The central part of my argument got lost somewhere. It's this. I agree that the application of much technological wizadry could eventually create a small camera capable of outstanding performance on a par with what we currently get from bigger DSLRs and even what we hope to get in the future from DSLRs,
but only if the research dollars go in that direction and cease to flow to further development of the larger format cameras.
The argument that this appears to be what is happening and that large format digital cameras will eventually cease to be economically viable and become dinosaurs, is another issue.
I am merely concentrating on the inherent potential of two hypothetical formats that differ greatly in size. In relation to
that argument you are making some controversial statements, the logic of which I find difficult to follow.
Let's get down to some more examples using simple maths. Compare two sensors of equal pixel density but the smaller sensor has 1 micron photosites and the larger sensor has 10 micron photosites. The smaller camera has an f1 to f4 lens. The bigger camera has an f4 to f32 lens. DoF at f1 on the smaller camera is equal to DoF at f10 on the bigger camera. Both sensors have eliminated all dark noise. Photon noise is the only noise.

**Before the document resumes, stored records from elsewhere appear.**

-- ==== Sys2Proof/Machine/HallCommands.lean ====
section
/-! DEFINITION. SET_POOL, PLACE_HOLD, LIFT_HOLD, CANCEL_CLAIM (chapters 3 and 5). -/

namespace Sys2Proof.Machine

/-! ### SET_POOL (R95, R96) -/

/-- The capacity is set; a raise sends a scan request (R95, R96). -/
def State.setCapacity (s : State) (p : PoolId) (v : Nat) : State :=
  let s1 := s.setPool p { s.pool p with capacity := v }
  if (s.pool p).capacity < v then s1.rescan.settle else s1.settle

/-- SET_POOL (R95). -/
def doSetPool (e : CpEntry) (s : State) : State × Answer :=
  match poolOfCode (byteAt e.data 2) with
  | none => (s, .refuse .range)
  | some p =>
    let v := word32At e.data 3
    let w := min v 4095
    (s.setCapacity p w,
      .of (if v ≤ 4095 then .ok else .clamped) (u8 (byteAt e.data 2) ++ u16 w ++ u16 (s.pool p).committed))

/-- SET_POOL (R95). -/
def execSetPool (s : State) : Host.Outcome State Fault Refusal :=
  .next (s.powered fun s => s.execute 0x20 doSetPool)

/-! ### PLACE_HOLD and LIFT_HOLD (R87, R88, R90) -/

/-- The lowest-numbered free hold entry (R87). -/
def State.lowestFreeHold (s : State) : Option HoldNo :=
  (List.finRange 8).find? fun k => (s.hold k).isNone

/-- The entry becomes occupied, and each GRANTED claim whose arc overlaps the hold is stopped (R87, R88). -/
def State.placeHold (s : State) (k : HoldNo) (a : Arc) : State :=
  (s.setHold k (some a)).stopWhere fun _ b => a.overlaps b

/-- PLACE_HOLD (R87). -/
def doPlaceHold (e : CpEntry) (s : State) : State × Answer :=
  match s.lowestFreeHold with
  | none => (s, .refuse .full)
  | some k =>
    let st := word32At e.data 2
    let len := word32At e.data 6
    let a : Arc := ⟨min st 65535, max 1 (min len 65535)⟩
    (s.placeHold k a,
      .of (if st ≤ 65535 ∧ 1 ≤ len ∧ len ≤ 65535 then .ok else .clamped)
        (u8 k.val ++ u16 a.start ++ u16 a.length))

/-- PLACE_HOLD (R87). -/
def execPlaceHold (s : State) : Host.Outcome State Fault Refusal :=
  .next (s.powered fun s => s.execute 0x21 doPlaceHold)

/-- LIFT_HOLD (R90). -/
def doLiftHold (e : CpEntry) (s : State) : State × Answer :=
  match holdOfNat (byteAt e.data 2) with
  | none => (s, .refuse .range)
  | some k =>
    if (s.hold k).isNone then (s, .refuse .notActive)
    else ((s.setHold k none).rescan, .of .ok (u8 k.val))

/-- LIFT_HOLD (R90). -/
def execLiftHold (s : State) : Host.Outcome State Fault Refusal :=
  .next (s.powered fun s => s.execute 0x22 doLiftHold)

/-! ### CANCEL_CLAIM (R51) -/

/-- CANCEL_CLAIM of a handle: the effect and the claim state after it, or none for a vacant handle (R51). -/
def State.revoke (s : State) (h : Handle) : Option (State × ClaimState) :=
  match s.claimAt h with
  | none => none
  | some (i, c) =>
    match c.phase with
    | .waiting => some ((s.retireWaiting i .revoked).rescan, .free)
    | .granted _ => some (s.stopRecord i, .stopping)
    | .stopping _ => some (s, .stopping)
    | .frozen _ => some (s, .frozen)

/-- CANCEL_CLAIM (R51). -/
def doCancelClaim (e : CpEntry) (s : State) : State × Answer :=
  match tierOfNat (byteAt e.data 2), slotOfNat (byteAt e.data 3) with
  | none, _ => (s, .refuse .range)
  | some _, none => (s, .refuse .range)
  | some t, some k =>
    match s.revoke ⟨t, k⟩ with
    | none => (s, .refuse .notActive)
    | some (s', st) => (s', .of .ok (u8 t.val ++ u8 k.val ++ u8 st.code))

/-- CANCEL_CLAIM (R51). -/
def execCancelClaim (s : State) : Host.Outcome State Fault Refusal :=
  .next (s.powered fun s => s.execute 0x23 doCancelClaim)

end Sys2Proof.Machine
end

What you are proposing, if I've understood you, is that we could completely sacrifice the speed advantage of an f1 lens by using the same exposure duration that the larger camera would use at f10. As soon as a photosite is full, the charge is read, transferred, dumped (whatever) but essentially noted. The fact that pixel #1124 was filled 200 times during a 1/100th sec exposure and pixel #13 only once, is recorded and used to construct an image with full dynamic range.

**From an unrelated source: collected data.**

-- ==== Sys2Proof/Machine/Core.lean ====
section
/-! DEFINITION. The machine as the host takes it. -/

def Sys2Proof.core : Host.Core :=
  { State := Sys2Proof.Machine.State, Fault := Sys2Proof.Machine.Fault, Refusal := Sys2Proof.Machine.Refusal,
    step := Sys2Proof.Machine.step, reset := Sys2Proof.Machine.State.reset }
end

This is a great idea, but suppose the larger camera adopts the same technique?
Here are what I think the issues are.
(1) Nothing happens instaneously (except perhaps in fictitious quantum computers using qantum entanglement). In practice, if we want to get that photosite #13 to fill just once (representing the darkest part of the image) it is going to take a somewhat longer exposure than the larger camera would use at f10. This effectively means the smaller camera would have optimal performance at say ISO 64 as opposed to ISO 100 for the larger camera. So already the larger camera has a speed advantage at equivalent DoF before we've even applied this amazing technology; the opposite of what we're used to.
(2) But the big issue is the significance of the far lower S/N of the bigger sensor. To refresh, 1000 electrons at full well have 33 electrons of photonic noise. 100,000 electrons have only 317 electrons of photonic noise.

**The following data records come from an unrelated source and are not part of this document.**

-- ==== Sys2Proof/Certificates/Slice0/Obligations.lean ====
section
/-! DEFINITION. The statements for the provers. Each is about every state and operands that meet its hypotheses; what a
next state is equated to is the old state with the fields written out that change, so every other field is unchanged. -/

open Sys2Proof Sys2Proof.Machine

/-! ### Reset and the lines -/

/-- R143, R152, R164, R173, R174: both events of RESETN give the power-on values; power-up and the rising edge sample the
straps; STOPLINE is set by a low STOPN; while RESETN is low the part is held with ATTN low, and at the rising edge ATTN
follows the flags (every enable is on). Two clauses are the model's choice: that a power-up too holds the part with ATTN
low until a rising edge, also with STOPN low (assumption log 18), and that a rising edge gives these values from a state
in which RESETN was not low (assumption log 17). -/
def Obligations.ResetEventsGivePowerOnValues : Prop :=
  (∀ cause low s, exec (.powerOnReset cause low) s = .next
    { State.reset with
      resetHeld := true
      stopnLow := low
      mpPort := Port.powerOn (match cause with | .powerUp pins => pins.mp | .resetnLow => s.mpPort.straps)
      cpPort := Port.powerOn (match cause with | .powerUp pins => pins.cp | .resetnLow => s.cpPort.straps)
      flags := { AttentionBits.clear with stopline := low }
      attn := false
      pending := s.pending }) ∧
  (∀ straps low s, exec (.resetnRisingEdge straps low) s = .next
    { State.reset with
      resetHeld := false
      stopnLow := low
      mpPort := Port.powerOn straps.mp
      cpPort := Port.powerOn straps.cp
      flags := { AttentionBits.clear with stopline := low }
      attn := low
      pending := s.pending })

/-- The values the spec tables for a power-on reset, read off State.reset. That no attention flag is set, STOPLINE among
them, is the model's choice in part: R173 gives STOPLINE clear only where STOPN is high, and State.reset takes STOPN
released (assumption log 1). -/
def Obligations.PowerOnValuesAsTabled : Prop :=
  let s := State.reset
  s.mode = .config ∧
  (∀ t, s.tier t =
    { cfg := { enabled := false, halfWidth := 1, wing := 0, fold := 0, slewDemand := 0, rakeDemand := 0,
               bestPriority := 0, origin := 0, mult := 4096, reverse := false }
      rest := ⟨0, 0⟩, standing := none, tracked := ⟨0, 0⟩, havePose := false, lastSeq := 0, haveSeq := false,
      lease := 0, leaseRunning := false, fault := none, legs := [] }) ∧
  s.globals = { margin := 256, backoff := 128, arrivalTol := 64, rakeTol := 5, creepLimit := 64, stopMargin := 1024,
                leasePeriod := 20 } ∧
  (∀ k : Fin 256, s.ceilings[k] = 0) ∧
  (∀ i, s.record i = none) ∧ s.waitList = [] ∧
  (∀ h, s.mailbox h = { state := .free, result := .none, pending := false }) ∧
  s.scan.running = false ∧ s.scan.rescan = false ∧ (∀ i, s.marked i = false) ∧ s.scan.shadows = [] ∧
  s.scan.hydShadow = false ∧ s.scan.slewShadow = false ∧
  (∀ k, s.hold k = none) ∧
  s.hyd = { capacity := 0, committed := 0 } ∧ s.slew = { capacity := 0, committed := 0 } ∧
  s.capture = none ∧ s.second = false ∧
  s.mpFifo = [] ∧ s.mpPort.txErrors = 0 ∧ s.mpPort.rxErrors = 0 ∧ s.mpPort.link = .onLine ∧ s.mpTx = none ∧
  (∀ t, s.permitLine t = false) ∧
  s.cpFifo = [] ∧ s.replies = [] ∧ s.cpPort.txErrors = 0 ∧ s.cpPort.rxErrors = 0 ∧ s.cpPort.link = .onLine ∧
  s.cpTx = none ∧ s.cursor = { table := .tiers, index := 0 } ∧
  s.flags.toNat = 0 ∧ s.enables.toNat = 127

/-- R143: while RESETN is low no event but the two of RESETN acts on the part. -/
def Obligations.NothingActsWhileResetnIsLow : Prop :=
  ∀ i s, s.resetHeld = true → (∀ cause low, i ≠ .powerOnReset cause low) →
    (∀ straps low, i ≠ .resetnRisingEdge straps low) → exec i s = .next s

/-- R148, R147, R126, R47: what an assertion and a release of STOPN do, by the mode. -/
def Obligations.StopnEdgesByMode : Prop :=
  ∀ s, s.resetHeld = false →
    (s.mode = .config → exec .stopnAssertion s = .next { s with stopnLow := true }.settle) ∧
    (s.mode = .run → exec .stopnAssertion s = .next
      ({ s.raise .hallStop none none none with stopnLow := true, mode := .halt }.withStopped fun _ _ => true).settle) ∧
    (s.mode = .halt → exec .stopnAssertion s = .next { s.raise .hallStop none none none with stopnLow := true }.settle) ∧
    exec .stopnRelease s = .next { s with stopnLow := false }.settle

/-! ### Time -/

/-- R113, R114: a tick lowers every running countdown by 1 and, where none reaches 0, touches no other tier field; the tick
at which exactly one tier's countdown reaches 0 is that tier's expiry, every other running countdown lowered by 1. That
this holds with lease period 1 also after a REPORT is the model's choice: R113 and R115 differ there (assumption log
21). That LEASE_EXPIRY takes the tick's last count with it is log 4. -/
def Obligations.TickLowersRunningCountdowns : Prop :=
  (∀ order s, s.resetHeld = false → (∀ t, (s.tier t).leaseRunning = true → 2 ≤ (s.tier t).lease) →
    exec (.tick order) s = .next
      { s with
        tiers := Vector.ofFn fun t =>
          if (s.tier t).leaseRunning = true then { s.tier t with lease := (s.tier t).lease - 1 } else s.tier t }.settle) ∧
  (∀ order s t, s.resetHeld = false → (s.tier t).leaseRunning = true → (s.tier t).lease = 1 →
    (∀ u, u ≠ t → (s.tier u).leaseRunning = true → 2 ≤ (s.tier u).lease) →
    exec (.tick order) s = exec (.leaseExpiry t)
      { s with
        tiers := Vector.ofFn fun u =>
          if u ≠ t ∧ (s.tier u).leaseRunning = true then { s.tier u with lease := (s.tier u).lease - 1 }
          else s.tier u })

If we employ this same technique with the larger camera,
we don't need to wait until the well is full. For the same Signal-to-Noise, we can set the camera to transfer the charge (or note the charge) when the well reaches 10,000 electrons (1/10th full well). This effectively means we get the same DR performance of the smaller camera,
but at a yet higher ISO setting.
And we haven't even begun to consider the benefits of those diffraction limited F4 lenses on the bigger camera, which I surmise would be ideal for noise-free hand-held shots at ISO 128,000 (or even higher) in the Vatican Museum .
Let's face it, BJL, these tiny digicams, however sophisticated, are just toys for the consumer mass market .
Note, I'm jumping in here a second time to correct my maths. Such gross errors are intolerable (no calculator at hand). I figure 33:1000 is equivalent to 317:10,000. The bigger well, 100x the area, needs to be only 1/10th full to match the S/N of the smaller well; ie. we can get the same results at f10 using
less than 1/10th the exposure, combining points (1) and (2).
It can be seen if we start using F4 on the larger camera, the ISO benefits (shutter speed) are enormous.